> Task
Give the data back exactly as it stands.

Top of Data extracts

/-- VSFU (R58): fn 0 exp2, 1 log2, 2 reciprocal, 3 reciprocal square root, special inputs first. -/
def sfu (fn : Nat) (x : Word) : Word :=
  match decodeFp32 x with
  | .nan => nan32
  | .inf neg =>
    match fn with
    | 0 => if neg then 0 else inf32 false
    | 1 => if neg then nan32 else inf32 false
    | 2 => zero32 neg
    | _ => if neg then nan32 else 0
  | .fin neg sig e =>
    if sig = 0 then
      match fn with
      | 0 => 0x3F800000
      | 1 => inf32 true
      | _ => inf32 neg
    else
      match fn with
      | 0 => if atLeast sig e 128 && !neg then inf32 false
             else if atLeast sig e 150 && neg then 0 else exp2Fin neg sig e
      | 1 => if neg then nan32 else log2Fin sig e
      | 2 => rcpFin neg sig e
      | _ => if neg then nan32 else rsqrtFin sig e

/-- One round of crng_block (R61) with the key words and rotations of the round. -/
def crngRound (k0 k2 mult : Word) (ra rb : Nat) (x : Word × Word × Word × Word) : Word × Word × Word × Word :=
  let (x0, x1, x2, x3) := x
  let x0 := x0 + k0
  let x2 := x2 + (k2 ^^^ (0x9E3779B9 * mult))
  let x0 := x0 + x1
  let x1 := x1.rotateLeft ra ^^^ x0
  let x2 := x2 + x3
  let x3 := x3.rotateLeft rb ^^^ x2
  (x0, x3, x2, x1)

/-- crng_block (R61). -/
def crngBlock (c k : List Word) : List Word :=
  let k0 := k.getD 0 0
  let k1 := k.getD 1 0
  let k2 := k.getD 2 0
  let k3 := k.getD 3 0
  let x := (c.getD 0 0, c.getD 1 0, c.getD 2 0, c.getD 3 0)
  let x := crngRound k0 k2 1 13 17 x
  let x := crngRound k1 k3 2 19 5 x
  let x := crngRound k2 k0 3 7 29 x
  let x := crngRound k3 k1 4 23 11 x
  [x.1 + k0, x.2.1 + k1, x.2.2.1 + k2, x.2.2.2 + k3]

/-- VRNG (R133): eight counters in the lanes of `a`, the key in lanes 0 to 3 of `b`. -/
def vrngLanes (a b : List Word) : List Word :=
  (List.range 8).flatMap fun m => crngBlock ((a.drop (4 * m)).take 4) (b.take 4)

/-- The uniform value of an output word (R62). -/
def uniformOf (w : Word) : Word := encodeFp32 (.fin false (w.toNat / 256) (-24))

end Sys2Proof.Machine
end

Bottom of Data extracts

> Answer
/-- VSFU (R58): fn 0 exp2, 1 log2, 2 reciprocal, 3 reciprocal square root, special inputs first. -/
def sfu (fn : Nat) (x : Word) : Word :=
  match decodeFp32 x with
  | .nan => nan32
  | .inf neg =>
    match fn with
    | 0 => if neg then 0 else inf32 false
    | 1 => if neg then nan32 else inf32 false
    | 2 => zero32 neg
    | _ => if neg then nan32 else 0
  | .fin neg sig e =>
    if sig = 0 then
      match fn with
      | 0 => 0x3F800000
      | 1 => inf32 true
      | _ => inf32 neg
    else
      match fn with
      | 0 => if atLeast sig e 128 && !neg then inf32 false
             else if atLeast sig e 150 && neg then 0 else exp2Fin neg sig e
      | 1 => if neg then nan32 else log2Fin sig e
      | 2 => rcpFin neg sig e
      | _ => if neg then nan32 else rsqrtFin sig e

/-- One round of crng_block (R61) with the key words and rotations of the round. -/
def crngRound (k0 k2 mult : Word) (ra rb : Nat) (x : Word × Word × Word × Word) : Word × Word × Word × Word :=
  let (x0, x1, x2, x3) := x
  let x0 := x0 + k0
  let x2 := x2 + (k2 ^^^ (0x9E3779B9 * mult))
  let x0 := x0 + x1
  let x1 := x1.rotateLeft ra ^^^ x0
  let x2 := x2 + x3
  let x3 := x3.rotateLeft rb ^^^ x2
  (x0, x3, x2, x1)

/-- crng_block (R61). -/
def crngBlock (c k : List Word) : List Word :=
  let k0 := k.getD 0 0
  let k1 := k.getD 1 0
  let k2 := k.getD 2 0
  let k3 := k.getD 3 0
  let x := (c.getD 0 0, c.getD 1 0, c.getD 2 0, c.getD 3 0)
  let x := crngRound k0 k2 1 13 17 x
  let x := crngRound k1 k3 2 19 5 x
  let x := crngRound k2 k0 3 7 29 x
  let x := crngRound k3 k1 4 23 11 x
  [x.1 + k0, x.2.1 + k1, x.2.2.1 + k2, x.2.2.2 + k3]

/-- VRNG (R133): eight counters in the lanes of `a`, the key in lanes 0 to 3 of `b`. -/
def vrngLanes (a b : List Word) : List Word :=
  (List.range 8).flatMap fun m => crngBlock ((a.drop (4 * m)).take 4) (b.take 4)

/-- The uniform value of an output word (R62). -/
def uniformOf (w : Word) : Word := encodeFp32 (.fin false (w.toNat / 256) (-24))

end Sys2Proof.Machine
end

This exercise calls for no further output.